Saved entries
/-- R303: a number with nonzero high bits, or of no die in a group that has a unit for each die, names none. -/
theorem csrNum_none {here : Nat} {n : Word}
    (h : bitsNat n 24 40 ≠ 0 ∨ 8 ≤ bitsNat n 20 4 ∧ bitsNat n 20 4 < 15
      ∧ ¬(0x40 ≤ bitsNat n 12 8 ∧ bitsNat n 12 8 ≤ 0x4F ∧ bitsNat n 0 12 < 0x10)) : csrNum here n = none := by
  refine if_pos ?_
  rw [Bool.or_eq_true]
  rcases h with h | ⟨h8, h15, hany⟩
  · exact .inl (bne_iff_ne.mpr h)
  · right
    simp only [if_neg (Nat.ne_of_lt h15), Bool.and_eq_true, decide_eq_true_eq, Bool.not_eq_true', Bool.and_eq_false_iff,
      decide_eq_false_iff_not]
    omega

/-- R303: what a number names. -/
theorem csrNum_some {here : Nat} {n : Word} (hb : bitsNat n 24 40 = 0) (hh : here < 8)
    (h : bitsNat n 20 4 < 8 ∨ bitsNat n 20 4 = 15
      ∨ 0x40 ≤ bitsNat n 12 8 ∧ bitsNat n 12 8 ≤ 0x4F ∧ bitsNat n 0 12 < 0x10) :
    csrNum here n = some { die := if bitsNat n 20 4 = 15 then here else bitsNat n 20 4, group := bitsNat n 12 8,
                           index := bitsNat n 0 12 } := by
  refine if_neg ?_
  simp only [hb, bne_self_eq_false, Bool.false_or, Bool.and_eq_true, decide_eq_true_eq, Bool.not_eq_true', Bool.and_eq_false_iff,
    decide_eq_false_iff_not]
  split <;> omega

end Sys2Proof.Machine

section
open Sys2Proof Sys2Proof.Machine

/-- Settles O45: the group of a number decides which unit's registers it names, and each unit's registers read back. -/
theorem controlRegisters : Obligations.ControlRegisters := by
  unfold Obligations.ControlRegisters
  refine ⟨fun s f n v => ⟨fun h => ⟨fun w t hr => ?_, fun hr => ?_⟩, fun h => ⟨fun t hw => ?_, fun hw => ?_⟩⟩,
    fun s here n v => ⟨fun x hx => ⟨fun hrw t hw => ?_, fun hro => ?_⟩, fun hn => State.csr_none v hn, ?_⟩⟩
  · rw [exec, execCsrR, withOps_ready (kinds := [false]) _ _ h]
    simp only [w0_scalar, hr]
  · rw [exec, execCsrR, withOps_ready (kinds := [false]) _ _ h]
    simp only [w0_scalar, hr]
  · rw [exec, execCsrW, withOps_ready (kinds := []) _ _ h]
    simp only [w0_scalar, w1_scalar, hw]
  · rw [exec, execCsrW, withOps_ready (kinds := []) _ _ h]
    simp only [w0_scalar, w1_scalar, hw]
  · rcases hrw with ⟨hg, hi⟩ | ⟨h1, h2, hi⟩ | ⟨h1, h2, hi⟩
    · rw [State.csrWrite_die hx v hg] at hw
      exact ⟨t, (State.csrRead_die hx hg).trans (State.readDieReg_written hi hw)⟩
    · rw [State.csrWrite_core hx v h1 h2] at hw
      exact ⟨t, (State.csrRead_core hx h1 h2).trans (congrArg (Option.map _) (State.readCoreReg_written hi hw))⟩
    · rw [State.csrWrite_part hx v h1 h2] at hw
      exact ⟨t, (State.csrRead_part hx h1 h2).trans (State.readPartReg_written hi hw)⟩
  · rcases hro with ⟨hg, hi⟩ | ⟨h1, h2, hi⟩ | hg | ⟨h1, h2, hi⟩
    · exact (State.csrWrite_die hx v hg).trans (State.writeDieReg_readOnly v hi)
    · exact (State.csrWrite_core hx v h1 h2).trans (State.writeCoreReg_readOnly v hi)
    · exact State.csrWrite_patch hx v hg
    · exact (State.csrWrite_part hx v h1 h2).trans (State.writePartReg_readOnly v hi)
  · intro die group index anyDie
    exact ⟨fun h => State.csr_none v (csrNum_none h), fun hb hh h => csrNum_some hb hh h⟩

end
end

section
/-! PROOFS. The units behind the control registers: the trap queue, the event log, shootdowns, key slots, error injection, the
scheduling of partitions and page walks (R259, R261, R299, R311, R315, R316, R357, R369, R377). -/

namespace Sys2Proof.Machine

/-! The service's writes to a partition's memory, and the handler (R354). -/

theorem cacheFrame_writeVirt (root : Nat) (part : Option Nat) (need : Need) : ∀ (bs : List Byte) (s : State) (va : Nat),
    CacheFrame s (s.writeVirt root part need va bs).2
  | [], _, _ => CacheFrame.rfl
  | b :: bs, s, va => by
    unfold State.writeVirt
    split
    · exact CacheFrame.rfl
    · split
      · exact CacheFrame.rfl
      · exact (cacheFrame_store ..).trans (cacheFrame_writeVirt root part need bs _ _)

/-- R89: what the end of its stream makes of a partition, its entries discarded. -/
def Part.endStream (q : Part) : Part :=
  { q with rename := q.committed, wcount := 0, srec := none, srecNew := false,
           sfe := { q.sfe with running := false, wait := .none, handler := none, hmode := none } }

/-- R89: the partition of a stream that has ended. -/
theorem State.part_endStream (s : State) (p : Nat) (w : Word) :
    (s.endStream p w).part p = { s.part p with
      teams := ((s.endStream p w).part p).teams, window := ((s.endStream p w).part p).window, pbs := ((s.endStream p w).part p).pbs,
      rename := (s.part p).committed, wcount := 0, srec := none, srecNew := false,
      sfe := { (s.part p).sfe with running := false, wait := .none, handler := none, hmode := none } } := by
  have hpart : (s.endStream p w).part p = ((s.discardAll p false ((s.part p).live.map (·.1))).part p).endStream := by
    simp only [State.endStream]
    generalize s.discardAll p false ((s.part p).live.map (·.1)) = t
    exact t.part_modPart_self p (fun q => q.endStream)
  have frame := (stopFrame_discardAll s p false ((s.part p).live.map (·.1))).part p
  rw [hpart, frame]
  rfl

theorem State.psched_enterHandler (s : State) (p typ : Nat) (bytes : List Byte) (entry : Option Nat) (kind : Nat) :
    ((s.enterHandler p typ bytes entry kind).part p).psched = (s.part p).psched := by
  unfold State.enterHandler
  split
  · rfl
  · split
    · rw [State.part_endStream]
    · rw [State.part_modPart_self]
      show (((s.writeVirt (s.ptRoot p) (some p) Need.store _ bytes).2).part p).psched = _
      rw [State.part_of_cacheFrame (cacheFrame_writeVirt ..)]

/-! The event log (R315, R316). -/

theorem Part.psched_takeEvent (q : Part) (e : Event) : (q.takeEvent e).psched = q.psched := by
  unfold Part.takeEvent
  split
  · rfl
  · split <;> rfl

theorem State.psched_deliverLog (s : State) (p : Nat) : ((s.deliverLog p).part p).psched = (s.part p).psched := by
  have take : ∀ (t : State) (e : Event), ((t.modPart p (fun q => q.takeEvent e)).part p).psched = (t.part p).psched := fun t e => by
    rw [State.part_modPart_self, Part.psched_takeEvent]
  refine List.foldlRecOn (motive := fun t : State => (t.part p).psched = (s.part p).psched) _ _ ?_ fun t h e _ => ?_
  · rw [State.part_modPart_self]
  · dsimp only
    split
    · split
      · rw [State.psched_enterHandler, State.part_modPart_self]
        exact h
      · exact (take t e).trans h
    · exact (take t e).trans h

/-- The event that arises in a partition. -/
def State.event (s : State) (p typ : Nat) (data : Word) : Event :=
  { typ := typ, data := data, gen := (s.part p).pgen, time := (s.die (hostDie p)).gtc % 2 ^ 40 }

/-- R315: an event of a partition that is not scheduled. -/
theorem State.postEvent_unscheduled {s : State} {p : Nat} (typ : Nat) (data : Word) (h : s.scheduled p = false) :
    s.postEvent p typ data = s.modPart p (fun q =>
      if 256 ≤ q.evlog.length then { q with evdrop := min (q.evdrop + 1) (2 ^ 32 - 1) }
      else { q with evlog := q.evlog ++ [s.event p typ data] }) := by
  simp only [State.postEvent, h, Bool.false_eq_true, if_false]
  rfl

/-! Registers of a die (R144, R261, R369, R377). -/

theorem State.die_xlateEvents (event e d : Nat) : ∀ (l : List Block) (s : State),
    (s.xlateEvents d event l).die e = { s.die e with
      trapq := ((s.xlateEvents d event l).die e).trapq, tqdrop := ((s.xlateEvents d event l).die e).tqdrop }
  | [], _ => rfl
  | b :: l, s => by
    have h := State.die_xlateEvents event e d l (s.xlateEvent d b event)
    rw [State.xlateEvents, List.foldl_cons]
    rw [State.die_xlateEvent s d b event e] at h
    exact h

theorem State.xheap_discardBlocks (s : State) (d : Nat) (p : Block → Bool) : ((s.discardBlocks d p).die d).xheap = (s.die d).xheap := by
  rw [State.discardBlocks, State.die_xlateEvents, State.die_modDie_self]

/-- R144: XHEAP holds what was written. -/
theorem State.xheap_writeXheap {s t : State} {d : Nat} {v : Word} (h : s.writeXheap d v = some t) : (t.die d).xheap = v := by
  obtain ⟨-, h⟩ := Option.ite_none_left_eq_some.mp h
  obtain rfl := Option.some.inj h
  split
  · rw [State.die_modDie_self]
  · rw [State.xheap_discardBlocks, State.die_modDie_self]

theorem State.spin_writeSpin {s t : State} {d : Nat} {v : Word} (h : s.writeSpin d v = some t) : (t.die d).spin = v := by
  obtain ⟨-, h⟩ := Option.ite_none_left_eq_some.mp h
  obtain rfl := Option.some.inj h
  rw [State.die_modDie_self]

/-- A register write that is taken, as a step. -/
theorem regStep_some {s t : State} {r : Option State} (h : r = some t) : regStep s r = .next t := by rw [h]; rfl

/-- BUSY of KEYCTL is set by an operation and cleared by its end. -/
theorem keyBusy_set (v : Word) : keyBusy ((v &&& 0x1FF) ||| (1 <<< 63)) = true := by
  simp [keyBusy]

theorem keyBusy_clear (v : Word) : keyBusy (v &&& 0x1FF) = false := by
  simp [keyBusy]

/-- R369: a key slot after a load or a clear. -/
theorem State.keySlot_setKey (s : State) (k : Nat) (mat : Option (List Byte)) :
    (s.setKey k mat).keySlot k = { loaded := mat.isSome, gen := (s.keyGen k + 1) % 256, mat := mat.getD [] } := by
  simp only [State.setKey]
  split <;> exact tget_tput_self ..

/-- R369: the fields of the word of KEYCTL that an operation is asked for with. -/
theorem keyWord_fields (k : BitVec 7) {op : Nat} (h : op < 4) :
    let v : Word := BitVec.ofNat 64 (k.toNat * 4 + op)
    bitsNat v 0 2 = op ∧ bitsNat v 2 7 = k.toNat ∧ bitsNat v 24 39 = 0 ∧ bitsNat v 9 7 = 0 := by
  intro v
  have hk := k.isLt
  have hv : v.toNat = k.toNat * 4 + op := by
    show (k.toNat * 4 + op) % 2 ^ 64 = _
    omega
  simp only [bitsNat, hv, Nat.shiftRight_eq_div_pow]
  omega

/-- R369: a key slot is loaded or cleared, and the operation is under way. -/
def State.keyOp (s : State) (d k : Nat) (mat : Option (List Byte)) (v : Word) : State :=
  (s.setKey k mat).modDie d (fun x => { x with keyctl := (v &&& 0x1FF) ||| (1 <<< 63) })

theorem State.keyOp_effect (s : State) (d k : Nat) (mat : Option (List Byte)) (v : Word) :
    keyBusy ((s.keyOp d k mat v).die d).keyctl = true ∧ ((s.keyOp d k mat v).keySlot k).loaded = mat.isSome
      ∧ (s.keyOp d k mat v).keyGen k = (s.keyGen k + 1) % 256 := by
  have hslot : (s.keyOp d k mat v).keySlot k = _ := s.keySlot_setKey k mat
  refine ⟨?_, by rw [hslot], by rw [State.keyGen, hslot]⟩
  rw [State.keyOp, State.die_modDie_self]
  exact keyBusy_set v

/-- R369: what KEY_LOAD and KEY_CLEAR write to KEYCTL. -/
theorem State.writeKeyctl_op {s : State} {d : Nat} (k : BitVec 7) (hb : keyBusy (s.die d).keyctl = false) :
    s.writeKeyctl d (BitVec.ofNat 64 (k.toNat * 4 + 1))
        = some (s.keyOp d k.toNat (some (s.physSector (bitsNat (s.die d).keysrc 6 46 * 64))) (BitVec.ofNat 64 (k.toNat * 4 + 1)))
      ∧ s.writeKeyctl d (BitVec.ofNat 64 (k.toNat * 4 + 2)) = some (s.keyOp d k.toNat none (BitVec.ofNat 64 (k.toNat * 4 + 2))) := by
  obtain ⟨h1, h2, h3, h4⟩ := keyWord_fields k (op := 1) (by decide)
  obtain ⟨g1, g2, g3, g4⟩ := keyWord_fields k (op := 2) (by decide)
  constructor
  · simp only [State.writeKeyctl, hb, h1, h2, h3, h4]
    rfl
  · simp only [State.writeKeyctl, hb, g1, g2, g3, g4]
    rfl

/-! Shootdowns (R261). -/

/-- A marker alone in its queue completes: the range is dropped once more. -/
theorem State.settleMark_alone {s : State} {g : Nat} {k : Cmd} {lo n : Word} (hq : (s.core g).cq = [k])
    (ho : k.ops = [.ready (.scalar lo), .ready (.scalar n)]) :
    s.settleMark g k.seq = s.modCore g (fun c =>
      { c.shoot (some (lo.toNat, n.toNat)) with cq := c.cq.filter (fun x => x.seq != k.seq) }) := by
  simp [State.settleMark, hq, ho]

/-! Page walks (R259, R260). -/

theorem State.hbm_pageWalk (s : State) (g va : Nat) : (s.pageWalk g va).hbm = s.hbm := by
  simp only [State.pageWalk]
  split
  · rfl
  · split
    · exact State.keepLeaf_hbm ..
    · rfl

/-- A core that has forgotten an address holds no translation of it. -/
theorem State.forgetLeaf_none (s : State) (g va : Nat) :
    ((s.forgetLeaf g va).core g).tlb.any (fun e => va / 2 ^ e.bits == e.vpn) = false := by
  rw [State.forgetLeaf, State.core_modCore_self, List.any_eq_false]
  intro e he hm
  have := (List.mem_filter.mp he).2
  exact bne_iff_ne.mp this (eq_of_beq hm)

/-- R260: a leaf that passes R259 for a load fills the TLB. -/
theorem State.pageWalk_keeps {s : State} {g va : Nat} {pte : Word} {bits : Nat}
    (hw : (s.forgetLeaf g va).walk ((s.forgetLeaf g va).rootOf g) va = .ok (pte, bits))
    (hp : permCheck pte { Need.load with user := !isSvc g } va = none) :
    ∃ l, l ∈ ((s.pageWalk g va).core g).tlb ∧ l.pte = pte ∧ l.bits = bits ∧ l.vpn = va / 2 ^ bits := by
  have hpass : (permCheck pte { Need.load with user := Need.load.user && !isSvc g } va).isNone = true :=
    Option.isNone_iff_eq_none.mpr hp
  have heq : s.pageWalk g va = (s.forgetLeaf g va).keepLeaf g va pte bits := by
    simp only [State.pageWalk, hw, hpass, Bool.true_or, if_true]
  refine ⟨{ vpn := va / 2 ^ bits, bits := bits, pte := pte }, ?_, rfl, rfl, rfl⟩
  rw [heq, State.keepLeaf, if_neg (ne_true_of_eq_false (s.forgetLeaf_none g va)), State.core_modCore_self]
  exact List.mem_cons_self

■ **WHAT IS EXPECTED**
Exactly as written, please reproduce the lines from the first line of the data to the line containing "refine ⟨fun s", inclusive, and nothing else.

■ **EXERCISE RESULT**
/-- R303: a number with nonzero high bits, or of no die in a group that has a unit for each die, names none. -/
theorem csrNum_none {here : Nat} {n : Word}
    (h : bitsNat n 24 40 ≠ 0 ∨ 8 ≤ bitsNat n 20 4 ∧ bitsNat n 20 4 < 15
      ∧ ¬(0x40 ≤ bitsNat n 12 8 ∧ bitsNat n 12 8 ≤ 0x4F ∧ bitsNat n 0 12 < 0x10)) : csrNum here n = none := by
  refine if_pos ?_
  rw [Bool.or_eq_true]
  rcases h with h | ⟨h8, h15, hany⟩
  · exact .inl (bne_iff_ne.mpr h)
  · right
    simp only [if_neg (Nat.ne_of_lt h15), Bool.and_eq_true, decide_eq_true_eq, Bool.not_eq_true', Bool.and_eq_false_iff,
      decide_eq_false_iff_not]
    omega

/-- R303: what a number names. -/
theorem csrNum_some {here : Nat} {n : Word} (hb : bitsNat n 24 40 = 0) (hh : here < 8)
    (h : bitsNat n 20 4 < 8 ∨ bitsNat n 20 4 = 15
      ∨ 0x40 ≤ bitsNat n 12 8 ∧ bitsNat n 12 8 ≤ 0x4F ∧ bitsNat n 0 12 < 0x10) :
    csrNum here n = some { die := if bitsNat n 20 4 = 15 then here else bitsNat n 20 4, group := bitsNat n 12 8,
                           index := bitsNat n 0 12 } := by
  refine if_neg ?_
  simp only [hb, bne_self_eq_false, Bool.false_or, Bool.and_eq_true, decide_eq_true_eq, Bool.not_eq_true', Bool.and_eq_false_iff,
    decide_eq_false_iff_not]
  split <;> omega

end Sys2Proof.Machine

section
open Sys2Proof Sys2Proof.Machine

/-- Settles O45: the group of a number decides which unit's registers it names, and each unit's registers read back. -/
theorem controlRegisters : Obligations.ControlRegisters := by
  unfold Obligations.ControlRegisters
  refine ⟨fun s f n v => ⟨fun h => ⟨fun w t hr => ?_, fun hr => ?_⟩, fun h => ⟨fun t hw => ?_, fun hw => ?_⟩⟩,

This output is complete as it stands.